Memorandum by the Academy of Medical Sciences
The major successes of the last century in the
prevention and treatment of bacterial infection encouraged a belief
that the essential problems had been solved and that infectious
disease would largely be eliminated as a public health problem.
It is now widely appreciated that this optimism was misplaced.
We note that the committee wishes to limit the
focus of the report. However, we believe that infectious diseases
surveillance must have a global perspective, and to discuss the
infection risks to the UK divorced from considerations of the
problems of antibiotic resistance, or to focus on community-acquired
rather than hospital-acquired infections would be a mistake.

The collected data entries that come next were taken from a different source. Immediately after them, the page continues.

-- ==== Sys2Proof/Laws/Decode.lean ====
section
/-! SUPPORT. The fields of a transaction word (R100): a word built from fields has those fields, and is built from its
own. -/

namespace Sys2Proof

@[simp] theorem txnWrite_txnOf (w : Bool) (a d : Byte) : txnWrite (txnOf w a d) = w := by
  cases w <;> simp [txnWrite, txnOf]

@[simp] theorem txnAddr_txnOf (w : Bool) (a d : Byte) : txnAddr (txnOf w a d) = a := by
  ext i hi
  interval_cases i <;> cases w <;> simp [txnAddr, txnOf]

@[simp] theorem txnData_txnOf (w : Bool) (a d : Byte) : txnData (txnOf w a d) = d := by
  ext i hi
  interval_cases i <;> cases w <;> simp [txnData, txnOf]

theorem txnOf_eta (w : Txn) : txnOf (txnWrite w) (txnAddr w) (txnData w) = w := by
  ext i hi
  interval_cases i <;> simp [txnOf, txnWrite, txnAddr, txnData]

/-- A command byte that decodes is the opcode of what it decodes to. -/
theorem encodeCommand_of_decodeCommand {op : Byte} {i : Instr} (h : decodeCommand op = .ok i) :
    encodeCommand i = some op := by
  unfold decodeCommand at h
  split at h <;> cases h <;> rfl

/-- R100: a canonical word decodes. -/
theorem decode_canonical {w : Txn} (h : txnCanonical w = true) : ∃ i, decode w = .ok i := by
  unfold decode
  cases hw : txnWrite w
  · have hd : txnData w = 0 := by simpa [txnCanonical, hw] using h
    exact ⟨.busRead (txnAddr w), by simp [hd]⟩
  · simp only [if_true]
    split
    · split
      · exact ⟨_, rfl⟩
      · exact ⟨_, rfl⟩
    · exact ⟨_, rfl⟩

end Sys2Proof
end

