/-- R46: RKWIN reads zero when RKSEL names no round key. -/
theorem readReg_rkwin_of_rksel {s : State} (hr : 10 < s.rksel.toNat) (i : Fin 16) : readReg s (.rkwin i) = 0 := by
  simp [readReg, rkwinByte, selectedKey_none hr]

/-- Settles O36: the register at each address, and what is read from it. -/
theorem busReadReturns : Obligations.BusReadReturns := by
  unfold Obligations.BusReadReturns
  intro s reads
  have read {r : Reg} {a v : Byte} (ha : addressOf r = some a) (hv : readReg s r = v) : reads a v :=
    exec_busRead_addressOf ha hv
  refine ⟨fun i => read (r := .key i) rfl rfl, fun i => read (r := .din i) rfl rfl,
    fun i => read (r := .dout i) rfl rfl, fun i => read (r := .stateView i) rfl (decodeMatrix_get _ _ i.isLt),
    fun i hr hk => read (r := .rkwin i) rfl (readReg_rkwin_of_selected hk hr i),
    fun i h => read (r := .rkwin i) rfl ?_,
    read (r := .cmd) rfl rfl, read (r := .status) rfl (statusByte_eq _ _), read (r := .errcode) rfl rfl,
    read (r := .ctrl) rfl (ctrlByte_eq _), read (r := .klen) rfl rfl, read (r := .blen) rfl rfl,
    read (r := .rksel) rfl rfl, read (r := .stage) rfl rfl, read (r := .gfA) rfl rfl, read (r := .gfB) rfl rfl,
    read (r := .gfP) rfl rfl, read (r := .sboxIn) rfl rfl, read (r := .sboxOut) rfl rfl,
    fun a ha => exec_busRead_reserved ha s⟩
  rcases h with hk | hr
  · exact readReg_rkwin_of_kv hk i
  · exact readReg_rkwin_of_rksel hr i

/-! ## What a bus write changes (R291) -/

/-- R291: a write at the address of a register other than CMD writes that register. -/
theorem exec_busWrite_addressOf {r : Reg} {a : Byte} (ha : addressOf r = some a) (hr : r ≠ .cmd) (d : Byte)
    (s : State) : exec (.busWrite a d) s = .next (writeReg d s r) := by
  have hreg := regAt_of_addressOf ha
  have hcmd : a ≠ 0x50 := fun h => hr (hreg.symm.trans ((regAt_cmd_iff a).2 h))
  rw [exec_busWrite_reg hcmd, hreg]

/-- R72: the three read-only windows are DOUT, STATE and RKWIN. -/
theorem regAt_readOnlyWindow {a : Byte} (hlo : 0x20 ≤ a.toNat) (hhi : a.toNat ≤ 0x4F) :
    ∃ i, regAt a = .dout i ∨ regAt a = .stateView i ∨ regAt a = .rkwin i := by
  revert a; decide +kernel

/-- R291: a write to a read-only window is ignored. -/
theorem exec_busWrite_readOnlyWindow {a : Byte} (hlo : 0x20 ≤ a.toNat) (hhi : a.toNat ≤ 0x4F) (d : Byte)
    (s : State) : exec (.busWrite a d) s = .next s := by
  have hcmd : a ≠ 0x50 := by rintro rfl; exact absurd hhi (by decide)
  rw [exec_busWrite_reg hcmd]
  obtain ⟨i, h | h | h⟩ := regAt_readOnlyWindow hlo hhi <;> rw [h, writeReg]

/-- R73: a write to a reserved address is ignored. -/
theorem exec_busWrite_reserved {a : Byte} (ha : 0x5D ≤ a.toNat) (d : Byte) (s : State) :
    exec (.busWrite a d) s = .next s := by
  have hcmd : a ≠ 0x50 := by rintro rfl; exact absurd ha (by decide)
  rw [exec_busWrite_reg hcmd, (regAt_reserved_iff a).2 ha, writeReg]

/-- Settles O37: the register at each address, and what is written to it; at CMD the command the byte decodes to. -/
theorem busWriteChanges : Obligations.BusWriteChanges := by
  unfold Obligations.BusWriteChanges
  intro s d
  have write {r : Reg} {a : Byte} (ha : addressOf r = some a) (hr : r ≠ .cmd) := exec_busWrite_addressOf ha hr d s
  refine ⟨fun i => write (r := .key i) rfl nofun, fun i => write (r := .din i) rfl nofun,
    fun a hlo hhi => exec_busWrite_readOnlyWindow hlo hhi d s,
    fun i h => exec_busWrite_opcode h s,
    fun e h => (exec_busWrite_illegal h s).trans (congrArg _ (raiseError_illegalCommand s)),
    write (r := .status) rfl nofun, write (r := .errcode) rfl nofun, write (r := .ctrl) rfl nofun,
    write (r := .klen) rfl nofun, write (r := .blen) rfl nofun, write (r := .rksel) rfl nofun,
    write (r := .stage) rfl nofun, write (r := .gfA) rfl nofun, write (r := .gfB) rfl nofun,
    write (r := .gfP) rfl nofun, write (r := .sboxIn) rfl nofun, write (r := .sboxOut) rfl nofun,
    fun a ha => exec_busWrite_reserved ha d s⟩

/-! ## An event on the trace port (R301) -/

theorem portBytes_nil : portBytes [] = 0 := rfl

theorem portBytes_cons (b : Byte) (bs : List Byte) :
    portBytes (b :: bs) = (portBytes bs <<< 8) ||| b.zeroExtend 128 := rfl

/-- R301: the first byte is on the lowest eight bits. -/
theorem portBytes_cons_low (b : Byte) (bs : List Byte) : (portBytes (b :: bs)).extractLsb' 0 8 = b := by
  rw [portBytes_cons]
  ext j hj
  have hport : j < 128 := by omega
  simp [hj, hport]

/-- R301: the other bytes stand one byte higher than they would without it, as far as the port reaches. -/
theorem portBytes_cons_high (b : Byte) (bs : List Byte) {i : Nat} (hi : i + 1 < 16) :
    (portBytes (b :: bs)).extractLsb' (8 * (i + 1)) 8 = (portBytes bs).extractLsb' (8 * i) 8 := by
  rw [portBytes_cons]
  ext j hj
  have hport : 8 * (i + 1) + j < 128 := by omega
  have hshift : 8 * (i + 1) + j - 8 = 8 * i + j := by omega
  have habove : 8 ≤ 8 * (i + 1) + j := by omega
  simp [hport, hshift, Nat.not_lt.2 habove, BitVec.getLsbD_of_ge b _ habove, ← BitVec.getLsbD_eq_getElem]

/-- R301: byte `i` is on bits 8i+7..8i, and past the last byte the port is zero. -/
theorem portBytes_extract (bs : List Byte) {i : Nat} (hi : i < 16) :
    (portBytes bs).extractLsb' (8 * i) 8 = bs.getD i 0 := by
  induction bs generalizing i with
  | nil => simp [portBytes_nil]
  | cons b bs ih =>
    cases i with
    | zero => exact portBytes_cons_low b bs
    | succ i => rw [portBytes_cons_high b bs hi, ih (by omega), List.getD_cons_succ]

/-- R274: an event shows words of 4 bytes or matrices of 16. -/
theorem eventLength_cases (k : EventKind) : eventLength k = 4 ∨ eventLength k = 16 := by
  cases k with
  | ksRotWord | ksSubWord | ksRcon => exact .inl rfl
  | _ => exact .inr rfl

/-- Settles O51: the length of a legal event is 4 or 16, which five bits hold, and its two byte lists have that
length. -/
theorem portPlacesBytes : Obligations.PortPlacesBytes := by
  unfold Obligations.PortPlacesBytes
  refine ⟨⟨rfl, rfl, rfl, rfl, rfl, rfl, rfl, rfl⟩, fun e he => ?_⟩
  obtain ⟨-, hbefore, hafter⟩ := he
  have hlen : (portOf e).len = BitVec.ofNat 5 (eventLength e.kind) := congrArg (BitVec.ofNat 5) hbefore
  have hport : ((portOf e).len = 4 ∨ (portOf e).len = 16) ∧ (portOf e).len.toNat = eventLength e.kind := by
    rw [hlen]
    rcases eventLength_cases e.kind with h | h <;> rw [h] <;> decide
  obtain ⟨hvalue, hnat⟩ := hport
  refine ⟨rfl, rfl, hvalue, hnat.trans hbefore.symm, fun i => ?_⟩
  have hb : (portOf e).before.extractLsb' (8 * i.val) 8 = e.before.getD i.val 0 := portBytes_extract _ i.isLt
  have ha : (portOf e).after.extractLsb' (8 * i.val) 8 = e.after.getD i.val 0 := portBytes_extract _ i.isLt
  refine ⟨hb, ha, fun hi => ?_⟩
  rw [hnat] at hi
  rw [hb, ha]
  exact ⟨List.getD_eq_default _ _ (hbefore ▸ hi), List.getD_eq_default _ _ (hafter ▸ hi)⟩
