/-- The stored bytes of a block under a code: its chunk filled with zeros, or the block itself (R80, R84). -/
def storedBytes (code : Nat) (bs : List Nat) : List Nat :=
  if code = 0 then bs else if code = 1 then [] else padTo (sectorBytes code) (sscEncode bs)

/-- The bytes that stored bytes hold, or `none` on an SSC decode error (R81, R84). -/
def loadedBytes (code : Nat) (bs : List Nat) : Option (List Nat) :=
  if code = 0 then some bs else if code = 1 then some (List.replicate 256 0) else sscDecode bs

end Sys2Proof.Machine
end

The answer to the question "which infectious
diseases pose the biggest threats in the foreseeable future"
is that because of evolutionwhich is essentially unpredictablenobody
The UK has a relative paucity of infection specialists.
There are large areas of the country where there is no local expertise.
We are particularly concerned by the weakness in academic public
health medicine in the UK, and in particular public health aspects
of infection. We suggest that a targeted effort to strengthen
this area, with both clinical and non-clinical scientists working
together, is an urgent need.
High quality national surveillance is the cornerstone
of infectious diseases epidemiology. The CMO strategy proposes
the abolition of the PHLS as a body concerned exclusively with
infection. We have serious concerns that the proposals run the
risk of destroying a national resource that, although not perfect,
provided a coherent and valuable service.
We have grave misgivings that transferring the
R&D funds currently managed by the PHLS and other agencies
into the general fund under the control of the NHS Director of
R&D may undermine the public health function.
There is an urgent need to strengthen the academic
base of molecular microbiology, infectious diseases and public
health epidemiology in the UK, to exploit existing strengths in
vaccinology, and to invest in the new technologies that underpin
modern molecular surveillance and diagnosis.
1. Continuing importance of infectious diseases
1.1 In 1970, the Surgeon-General of the
United States of America indicated that it was "time to close
the book on infectious diseases, [and] declare the war against
pestilence won. . .". There is broad agreement that this
optimism was premature. It is appropriate to restate the observations
made last year by a working party of the Academy when reviewing
academic medical bacteriology: (1)
"The major successes of the last century
in the prevention and treatment of bacterial infection encouraged
a belief that the essential problems had been solved and that
infectious disease would largely be eliminated as a public health
It is now widely appreciated that this optimism
was misplaced. There is a long list of items of unfinished bacteriological
business with clinical relevance in the UK and elsewhere. Familiar
pathogens like Mycobacterium tuberculosis have not gone
away, recent outbreaks showing how little we know about the routes
of spread of the organism globally or even within the UK. New
pathogens like Escherichia coli O157:H7 appear without
warning and highlight the danger of spread of disease between
farm animals and human populations. The development of multiple
antibiotic resistance has transformed relatively benign infections
into life-threatening diseases, particularly in the context of
hospital acquired infections. Microbiological food poisoning has
been unequivocally identified as a growing public health problem."
Although the Academy's report was concerned
with bacterial infections, virtually the same considerations apply
to infections caused by viruses, parasites and fungi.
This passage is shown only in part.